◆ Task to complete ◆
Give again the entries below exactly, beginning at the first line and ending at the line with "pairs with strictly".

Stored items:
= = =

-- ==== Sys2Proof/Word.lean ====
section
/-!
DEFINITION. The word types of the Celre T9 and the sparse maps that hold its stores.

`SMap` is the one representation of every addressed store: a list of (key, value) pairs with strictly
rising keys and no pair whose value equals what an unlisted key reads as.  `Memory` is the byte-addressed
case (`Host.Cell` pairs).
-/

namespace Sys2Proof

/-- One byte (R2). -/
abbrev Byte := BitVec 8
/-- One 32-bit register word (R8). -/
abbrev Word := BitVec 32
/-- One 64-bit value: a register pair, a timeline value, a sample or block index. -/
abbrev DWord := BitVec 64

/-- A sparse store: strictly rising keys. -/
abbrev SMap (α : Type) := List (Nat × α)

namespace SMap

/-- The value at key `k`; `d` where no entry is listed. -/
def get {α : Type} (d : α) : SMap α → Nat → α
  | [], _ => d
  | (k', v) :: m, k => if k = k' then v else SMap.get d m k

/-- Put an entry at its place, replacing one of the same key. -/
def insert {α : Type} : SMap α → Nat → α → SMap α
  | [], k, v => [(k, v)]
  | (k', v') :: m, k, v =>
    if k < k' then (k, v) :: (k', v') :: m
    else if k = k' then (k, v) :: m
    else (k', v') :: SMap.insert m k v

/-- Take every entry of a key out. -/
def erase {α : Type} : SMap α → Nat → SMap α
  | [], _ => []
  | (k', v') :: m, k => if k = k' then SMap.erase m k else (k', v') :: SMap.erase m k

/-- Write `v` at `k` where an unlisted key reads as `d`: writing `d` removes the entry. -/
def set {α : Type} [DecidableEq α] (d : α) (m : SMap α) (k : Nat) (v : α) : SMap α :=
  if v = d then SMap.erase m k else SMap.insert m k v

/-- Every key of the list lies above `k`. -/
def above {α : Type} (k : Nat) : SMap α → Bool
  | [] => true
  | (k', _) :: m => decide (k < k') && SMap.above k m

/-- The canonical form of a store whose key `k` reads as `d k` where unlisted: keys strictly rising, and no
entry equal to what its key reads as. -/
def wf {α : Type} [DecidableEq α] (d : Nat → α) : SMap α → Bool
  | [] => true
  | (k, v) :: m => SMap.above k m && decide (v ≠ d k) && SMap.wf d m

end SMap

/-- Byte-addressed memory: (address, byte) pairs in canonical form; an unlisted address reads zero. -/
abbrev Memory := List (Nat × BitVec 8)

/-- The canonical form of a byte memory. -/
abbrev Memory.wf (m : Memory) : Bool := SMap.wf (fun _ => 0#8) m

/-- Bit `i` of a word. -/
abbrev bit {w : Nat} (x : BitVec w) (i : Nat) : Bool := x.getLsbD i

/-- Bits [lo + n − 1 : lo] of a word (R1). -/
abbrev field {w : Nat} (x : BitVec w) (lo n : Nat) : BitVec n := x.extractLsb' lo n

/-- Bits [lo + n − 1 : lo] of a word as a number. -/
abbrev fieldNat {w : Nat} (x : BitVec w) (lo n : Nat) : Nat := (x.extractLsb' lo n).toNat

end Sys2Proof
end

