/-- A finite value into the range [lo, hi] of an integer format (R52 to R54, R57, R60). -/
def roundInt (lo hi : Int) (r : Rnd) (neg : Bool) (m : Mag) : Int × Ev :=
  match r with
  | .rn =>
    let x := rnInt neg m
    if x > hi then (hi, { sat := 1 }) else if x < lo then (lo, { sat := 1 }) else (x, {})
  | .sr d =>
    let c : Int := m.floorAt 0
    let x := if neg then -c else c
    if m.exactAt 0 then
      (if x > hi then (hi, { sat := 1 }) else if x < lo then (lo, { sat := 1 }) else (x, {}))
    else if ¬ neg ∧ c > hi then (hi, { sat := 1 })
    else if neg ∧ x < lo then (lo, { sat := 1 })
    else if ¬ neg ∧ c = hi then (hi, {})
    else if neg ∧ x = lo then (lo, {})
    else
      let t := m.t32 neg 0
      if neg then (if d.toNat < t then x else x - 1, {}) else (if d.toNat < t then x + 1 else x, {})

/-- A positive finite magnitude to L8 (R48). -/
def toL8 (m : Mag) : Nat × Ev :=
  if m.isZero then (0, {})
  else
    let p := 2 ^ (4 - m.k)
    let l := Mag.log2 { num := m.num ^ p, den := m.den ^ p }
    let c := 192 + (l + 1) / 2
    if c ≤ 0 then (0, {}) else if c > 255 then (255, { sat := 1 }) else (c.toNat, {})

/-- The end of the X128 range of a sign, in units of 2^−64. -/
def x128End (neg : Bool) : Int := if neg then -(2 ^ 127) else 2 ^ 127 - 1

/-- A value onto the X128 grid, in units of 2^−64 (R49, R59, R444). -/
def toX128 : Val → Int × Ev
  | .nan => (0, { nan := 1 })
  | .inf n => (x128End n, { sat := 1 })
  | .fin n m =>
    let x : Int := m.rneAt (-64)
    let x := if n then -x else x
    if x > x128End false then (x128End false, { sat := 1 })
    else if x < x128End true then (x128End true, { sat := 1 }) else (x, {})

/-- Saturation of an exact sum to the X128 range (R160). -/
def satX128 (x : Int) : Int × Ev :=
  if x > x128End false then (x128End false, { sat := 1 })
  else if x < x128End true then (x128End true, { sat := 1 }) else (x, {})

/-- The term bound for NLOG = n, in units of 2^−64 (R50). -/
def termBound (n : Nat) : Int := 2 ^ (127 - n) - 1

/-- Clamp to the term bound; a clamp counts TERM (R50). -/
def clampTerm (n : Nat) (x : Int) : Int × Ev :=
  if x > termBound n then (termBound n, { term := 1 })
  else if x < -termBound n then (-termBound n, { term := 1 }) else (x, {})

/-- One X128 term of a value (R49, R50, R444). -/
def term (n : Nat) (v : Val) : Int × Ev :=
  let x : Int × Ev :=
    match v with
    | .fin s m => let y : Int := m.rneAt (-64); (if s then -y else y, {})
    | v => toX128 v
  let y := clampTerm n x.1
  (y.1, x.2.add y.2)

/-- A value into a format: one rounding, special inputs under R59, negative inputs to U8 under R60. -/
def convert (f : Fmt) (r : Rnd) (v : Val) : Nat × Ev :=
  if f = Fmt.l8 then
    match v with
    | .nan => (0, { nan := 1 })
    | .inf n => if n then (0, { range := 1 }) else (255, { sat := 1 })
    | .fin n m => if n ∧ ¬ m.isZero then (0, { range := 1 }) else toL8 m
  else if f = Fmt.x128 then
    let x := toX128 v
    (codeOf 128 x.1, x.2)
  else if f.isFloat then
    match v with
    | .nan => if f.hasNan then (f.nanCode, {}) else (0, { nan := 1 })
    | .inf n => if f.hasInf then (signCode f n (f.maxCode + 1), {}) else (signCode f n f.maxCode, { sat := 1 })
    | .fin n m => roundFloat f r n m
  else
    match v with
    | .nan => (0, { nan := 1 })
    | .inf n => (codeOf f.width (if n then f.qmin else f.qmax), { sat := 1 })
    | .fin n m => let x := roundInt f.qmin f.qmax r n m; (codeOf f.width x.1, x.2)

/-- The quotient of R63 and R443: the value, or by `sum.inl` the sign of a nonzero numerator over zero. -/
def quotient (x s : Val) : Sum Bool Val × Ev :=
  if s.isZero then
    if x.isNan then (.inr .nan, { zdiv := 1 })
    else if x.isZero then (.inr .nan, { zdiv := 1 })
    else (.inl (x.sgn != s.sgn), { zdiv := 1 })
  else (.inr (x.div s), {})

/-- A quotient plus a zero point into a format (R63, R443, R161): `z` is added after the rounding. -/
def quantTo (f : Fmt) (r : Rnd) (z : Int) (x s : Val) : Nat × Ev :=
  let q := quotient x s
  let clampQ (y : Int) (e : Ev) : Nat × Ev :=
    if y > f.qmax then (codeOf f.width f.qmax, q.2.add (e.add { sat := 1 }))
    else if y < f.qmin then (codeOf f.width f.qmin, q.2.add (e.add { sat := 1 }))
    else (codeOf f.width y, q.2.add e)
  if f.isInt then
    match q.1 with
    | .inl n => (codeOf f.width (if n then f.qmin else f.qmax), q.2)
    | .inr .nan => clampQ z { nan := 1 }
    | .inr (.inf n) => (codeOf f.width (if n then f.qmin else f.qmax), q.2.add { sat := 1 })
    | .inr (.fin n m) =>
      match r with
      | .rn => clampQ (rnInt n m + z) {}
      | .sr d => clampQ (srInt d n m + z) {}
  else
    match q.1 with
    | .inl n => (if f.isFloat then signCode f n f.maxCode else if n then 0 else 255, q.2)
    | .inr v => let y := convert f r v; (y.1, q.2.add y.2)

/-- The clip step of R63: the value, and whether it was replaced by the low or the high bound. -/
def clip (x lo hi : Val) : Val × Bool × Bool :=
  if x.lt lo then (lo, true, false) else if hi.lt x then (hi, false, true) else (x, false, false)

/-- The dequantizer of R65 into FP32. -/
def dequant (f : Fmt) (code : Nat) (s : Val) (z : Int) (b : Val) : Nat × Ev :=
  let v := if f.isInt then (fmtValue f code).add (Q.ofInt (-z)).toVal else fmtValue f code
  convert Fmt.fp32 .rn ((s.mul v).add b)

/-- The finalizer of R55. -/
def mix64 (z : BitVec 64) : BitVec 64 :=
  let z := (z ^^^ (z >>> 30)) * 0xBF58476D1CE4E5B9#64
  let z := (z ^^^ (z >>> 27)) * 0x94D049BB133111EB#64
  z ^^^ (z >>> 31)

/-- The bobbin generator (R55). -/
def bobbin (seed : BitVec 64) (tensor : BitVec 32) (index : BitVec 64) : BitVec 32 :=
  let key := mix64 (seed ^^^ (tensor ++ tensor))
  let v := mix64 (key + mix64 (index ^^^ 0x6A09E667F3BCC909#64))
  v.extractLsb' 32 32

= = =

◆ Task output ◆
-- ==== Sys2Proof/Word.lean ====
section
/-!
DEFINITION. The word types of the Celre T9 and the sparse maps that hold its stores.

`SMap` is the one representation of every addressed store: a list of (key, value) pairs with strictly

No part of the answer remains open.